/-- STATE_SENSOR_CHANGE (R541): a change inside the 100 ms interval waits for its end. -/
def execStateSensorChange (sensor : BitVec 16) (s : State) : Host.Outcome State Fault Refusal :=
  .next (
    let n := sensor.toNat
    let k := s.stateOf n
    if s.running && isStateSensor n && s.mg.lastSent.get (fun _ => 0) n != k then
      let s1 := { s with mg := { s.mg with lastSent := s.mg.lastSent.set (fun _ => 0) n k } }
      if s.mg.merging.contains n then
        { s1 with mg := { s1.mg with pendingE := if s1.mg.pendingE.contains n then s1.mg.pendingE else s1.mg.pendingE ++ [n] } }
      else if s.mg.evOn = 0 then s1
      else State.sendEvent { s1 with mg := { s1.mg with merging := s1.mg.merging ++ [n] } } n k
    else s)

/-- EVENT_MERGE_EXPIRY (R541): merged changes are sent as one message with the latest state, from which a new interval
runs. -/
def execEventMergeExpiry (sensor : BitVec 16) (s : State) : Host.Outcome State Fault Refusal :=
  .next (
    let n := sensor.toNat
    if s.mg.merging.contains n then
      if s.mg.pendingE.contains n then
        State.sendEvent { s with mg := { s.mg with pendingE := s.mg.pendingE.filter (· != n) } } n (s.stateOf n)
      else { s with mg := { s.mg with merging := s.mg.merging.filter (· != n) } }
    else s)

/-! ### PLDM firmware update (R539, R542) -/

/-- QUERYDEVICEIDENTIFIERS (R503, R539): PCI vendor ID and device ID. -/
def execQuerydeviceidentifiers (b : MBus) (s : State) : Host.Outcome State Fault Refusal :=
  .next (s.onUpdate b fun s1 =>
    s1.pldm b 0 (leList 12 4 ++ [2] ++ leList 0x0000 2 ++ leList 2 2 ++ leList 0x2D7A 2 ++ leList 0x0100 2 ++ leList 2 2 ++
      leList 0x9400 2))

/-- VERSION of the item of a type in the booted directory copy (R533). -/
def State.itemVersion (s : State) (ty : Nat) : Nat :=
  match itemOf s.boot.flash s.boot.dirCopy ty with
  | some x => x.ver
  | none => 0

/-- The item type of the slot booted (R533, R534). -/
def State.bootedSlot (s : State) : Nat := if s.boot.slotB then 2 else 1

/-- GETFIRMWAREPARAMETERS (R539, R542): two components, of which the answer carries identifier and active comparison stamp;
the capabilities are free and the other fields are not represented. -/
def execGetfirmwareparameters (b : MBus) (s : State) : Host.Outcome State Fault Refusal :=
  .next (s.onUpdate b fun s1 =>
    let p := s1.freeBytes 4
    p.2.pldm b 0 (p.1 ++ leList 2 2 ++ leList 1 2 ++ leList (s1.itemVersion s1.bootedSlot) 4 ++ leList 2 2 ++
      leList (s1.itemVersion 3) 4))

/-- The update goes to another step. -/
def State.updTo (s : State) (u : UpdSt) : State := { s with mg := { s.mg with upd := u } }

/-- A command of an update: outside one it is answered 0x80, in a state that does not take it 0x84. -/
def State.onStep (s : State) (b : MBus) (from_ : List UpdSt) (f : State → State) : State :=
  s.onUpdate b fun s1 =>
    if s1.mg.upd = .idle then s1.pldm b 0x80 []
    else if from_.contains s1.mg.upd then f s1
    else s1.pldm b 0x84 []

________________

YOUR INSTRUCTIONS: Set down the line that contains "(R539, R542) -/" exactly. Do the same for each later line of the data, through the end, and add nothing.

ANSWER FOR THE TASK:
/-! ### PLDM firmware update (R539, R542) -/

/-- QUERYDEVICEIDENTIFIERS (R503, R539): PCI vendor ID and device ID. -/
def execQuerydeviceidentifiers (b : MBus) (s : State) : Host.Outcome State Fault Refusal :=
  .next (s.onUpdate b fun s1 =>
    s1.pldm b 0 (leList 12 4 ++ [2] ++ leList 0x0000 2 ++ leList 2 2 ++ leList 0x2D7A 2 ++ leList 0x0100 2 ++ leList 2 2 ++
      leList 0x9400 2))

/-- VERSION of the item of a type in the booted directory copy (R533). -/
def State.itemVersion (s : State) (ty : Nat) : Nat :=
  match itemOf s.boot.flash s.boot.dirCopy ty with
  | some x => x.ver
  | none => 0

/-- The item type of the slot booted (R533, R534). -/
def State.bootedSlot (s : State) : Nat := if s.boot.slotB then 2 else 1

/-- GETFIRMWAREPARAMETERS (R539, R542): two components, of which the answer carries identifier and active comparison stamp;
the capabilities are free and the other fields are not represented. -/
def execGetfirmwareparameters (b : MBus) (s : State) : Host.Outcome State Fault Refusal :=
  .next (s.onUpdate b fun s1 =>
    let p := s1.freeBytes 4
    p.2.pldm b 0 (p.1 ++ leList 2 2 ++ leList 1 2 ++ leList (s1.itemVersion s1.bootedSlot) 4 ++ leList 2 2 ++
      leList (s1.itemVersion 3) 4))

/-- The update goes to another step. -/
def State.updTo (s : State) (u : UpdSt) : State := { s with mg := { s.mg with upd := u } }

/-- A command of an update: outside one it is answered 0x80, in a state that does not take it 0x84. -/
def State.onStep (s : State) (b : MBus) (from_ : List UpdSt) (f : State → State) : State :=
  s.onUpdate b fun s1 =>
    if s1.mg.upd = .idle then s1.pldm b 0x80 []
    else if from_.contains s1.mg.upd then f s1
    else s1.pldm b 0x84 []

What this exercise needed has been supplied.